The Storytellers of Las Cruces have been spinning yarns for 85 years, making the group the community's oldest continuously active nonprofit. But that's only part of the story.

by Karen Ray



Want to hear a good story? Throughout history, storytellers have been valued members of society, passing on creation stories, cautionary tales and life lessons as well as entertaining with stories of love, terror and humor. Travelers would often circulate stories of far-off people and places. According to the website Storytellingday.net, "The oldest surviving tale… is the epic, 'Gilgamesh,' relating to the deeds of a famous Sumerian king. The earliest known record of the origin of storytelling can be found in Egypt, when the sons of Cheops entertained their father with stories."

Pat Gill, president of the Las Cruces Storytellers League since 1971.
(Photo by Jean Gilbert)

In Las Cruces, the origins of formal storytelling are a bit more recent. But still, Storytellers of Las Cruces was started by Jennie Curry (1892-1992) in 1927 — making it the community's oldest continuously active nonprofit group. An annual Jennie Curry Storyfest is held here every February. This year, in honor of the New Mexico State Centennial, a proclamation signed by Mayor Ken Miyagishima was presented at city hall to members of the Curry family and the Storytellers of Las Cruces. The proclamation honored the founding of the Storytellers group and her fostering of "an appreciation for our cultural heritage." This summer, Las Cruces hosted the 2012 National Storytellers League Convention, with a theme of "The Great Southwest."

Next month, Las Cruces storytellers will join other storytellers around the world in the 16th annual "Tellabration," just before Thanksgiving. The international storytelling festival was conceived by the National Storytelling Network (NSN), based in Tennessee.

The conference in July was sponsored by another, complementary group, the National Storytellers League (NSL), which boasts 400 members. About 30 storytellers from seven different states attended. The NSL, whose motto is "Service Through Storytelling," aims to bring both traditional and original stories to people of all ages.

The league began in 1903 through the efforts of Dr. Richard Wyche of Tennessee. It is the oldest national storytelling organization, according to president Carol Satz, who says, "Story is at the heart of the whole human experience."

Gwendolyn Jones, founder of the Garden State Storytellers League in New Jersey, agrees: "Technology is great, but there is nothing quite like the eternal triangle of storyteller, story and listener." That being said, one of the league's goals is to make the art of storytelling relevant to a technologically savvy younger generation.

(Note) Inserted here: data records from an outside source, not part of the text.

-- ==== Sys2Proof/Machine/Ports.lean ====
section
/-! DEFINITION. What the command port can read (10_state.md R55). Reading has no side effect: it is a function of the
state (20_memory.md R89). -/

namespace Sys2Proof.Machine

/-- The readable registers of the command port (R55); a register holding `none` reads as `none`. -/
structure PortView where
  busy     : Bool
  status   : Option Byte
  exc      : Option Byte
  outBits  : Cells Bool
  outRegs  : Cells U16
  cfgValid : Bool
  baud     : Option TimeReg
  parity   : Option (BitVec 2)
  stop2    : Option Bool
  bpc      : Option (BitVec 8)
  charTo   : Option TimeReg
  frameTo  : Option TimeReg
  respTo   : TimeReg
  txenEn   : Bool
deriving DecidableEq, Repr

/-- What a caller reads at the command port (R55). -/
def State.portRead (s : State) : PortView where
  busy := s.busy
  status := s.status.map Status.code
  exc := s.exc
  outBits := s.outBits
  outRegs := s.outRegs
  cfgValid := s.cfgValid
  baud := s.baud
  parity := s.parity
  stop2 := s.stop2
  bpc := s.bpc
  charTo := s.charTo
  frameTo := s.frameTo
  respTo := s.respTo
  txenEn := s.txenEn

end Sys2Proof.Machine
end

Members of story leagues here and across the country tell stories at a variety of places, including schools, museums, bookstores, churches and civic groups. The NSL's aim, says Satz, is "to spread all that is good in literature and life through storytelling."

The oral tradition of storytelling can take many different forms, from folk and classical literature to personal storytelling. An unabashed goal of the storytellers is to keep the art of storytelling alive. Many believe storytelling should be considered a fine art, noting that there have been major storytelling performances at the Kennedy Center and the Lincoln Center. Since 1983 the NSL has been actively petitioning the Citizens Stamp Advisory Committee to issue a stamp honoring the art of storytelling.

The NSL has two special projects to help spread the word (literally). One is a partnership with the Abraham Lincoln Presidential Library Foundation's national "Adopt a Whisker Campaign." According to the NSL website, "Local story leagues will feature 'telling' of the children's picture book Mr. Lincoln's Whiskers, by Karen Winnick. This is the true story of 11-year-old Grace Bedell and her letter requesting presidential candidate Lincoln to grow whiskers." He did, then later stopped by to personally thank her. The league emphasizes that this shows the power of a child to change the face of a nation.

The other project involves junior storytelling. Satz is passionate about educating children about the power of stories. She taught reading and English for 40 years and both encouraged and facilitated her students' involvement in telling stories in their community.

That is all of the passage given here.